Jilly Cooper, Riders

 

Forget Fifty Shades, give us Jilly Cooper's good old fashioned rumpy-pumpy any day. Riders is the original and the best bonkbuster and whether it’s your first time (fnarr) or you're a Jilly disciple, it's a sheer joy. The sex scenes are raunchy, sweaty and sometimes downright hilarious – one al fresco session features a lolzy encounter with a patch of stinging nettles. Reading it as a 'grown-up' (rather than guilty illicit speed-reading on Guide camp), you can appreciate how Jilly's skill as a writer lies in her realism – she writes fearlessly about periods and diets – a refreshing change to the coy, sanitised state of modern 'sexy books.' And Rupert Campbell-Black is the sexiest scoundrel in fiction, bar none.

Agatha Christie: One, Two, Buckle My Shoe

 

All Agatha Christies are fantastic blues-banishers, but this one is particularly good thanks to its ridiculously complicated plot (I’ve read it countless times and still can’t keep up with all the twists and turns) and the gruesome details. It’s as if Agatha’s reaching out from the page saying “Hey, at least you’re not a badly decomposing body that’s been stuffed in a trunk, right? Look on the bright side!” One, Two, Buckle My Shoe features the death of a dentist, global financiers and Oswald Mosley’s Blackshirts – all in a day’s work for Hercule Poirot, who, as always, brings the murderer to justice. Most satisfying, unlike real life.

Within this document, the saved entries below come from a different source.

/-- Settles O2: the default parameters are well formed, and reset has no fault, no load and no time. -/
theorem resetMeetsInvariant : Obligations.ResetMeetsInvariant := by
  unfold Obligations.ResetMeetsInvariant
  exact {
    mem_wf := reset_memory_wf Config.default
    cfg_wf := ⟨rfl, openIps_pos, by decide⟩
    step_time := le_refl 0
    frame_time := le_refl 0
    host_ok := fun e he => absurd he (List.not_mem_nil (a := e))
    fault_iff := by simp [State.reset, State.resetWith]
    load_iff := by simp [State.reset, State.resetWith]
    timers := ⟨rfl, rfl⟩ }

end Sys2Proof
end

Alicia Drake: The Beautiful Fall

 

If fashion is your thing, plunge into the fabulous, decadent world of 1970s Paris when Yves Saint Laurent and Karl Lagerfeld ruled the city with their respective glossy posses.* The Beautiful Fall* tells the fascinating stories of these two titanic designers, from their roots as small town boys through their rise to the top of the fashion tree. Packed with gorgeous photographs and wicked anecdotes about Yves, Karl and their coterie of glamorous girls and boys (Betty Catroux, Loulou de la Falaise, Jerry Hall and chums), this is the ultimate fashion fairytale to while away a bleak Saturday afternoon.

Miss Read: Village Diary

 

The books in Miss Read’s Village School series are all snort-out-loud funny and wonderfully comforting. Told from the point of view of a village school headmistress (who makes being a spinster look cool rather than a fate worse than death), they depict life in a typical rural community and all the glories of the English countryside. If you live in the city surrounded by concrete and pigeons, these books are a breath of smog-free air. Miss Read doesn’t shy away from the dark side of village life – poverty, violence and loneliness all feature – but good usually triumphs and the eternal cycle of the seasons is a useful reminder that whatever trouble you’re dealing with, time will pass and you’ll be fine.

Jane Austen, Persuasion

 

I will always be grateful to Jane Austen for writing Persuasion – her last, and most moving novel. The story of Anne Elliot, a sympathetic heroine if ever there was one, is set against the background of Georgian society in Bath, upon which Austen unleashes the full force of her satirical pen. Unlike the slightly chocolate-boxy film and TV adaptations of her books, Jane Austen’s sharp, ironic writing reveals the constraints that bound young women in her time – how suffocating life could be if you had brains and passion. Persuasion gives hope to geeky girls everywhere that they’re right to stay true to themselves, they shouldn’t change for any man, and ultimately they’ll find one worthy of them (but even if they don’t they’ll still be fine). SOB.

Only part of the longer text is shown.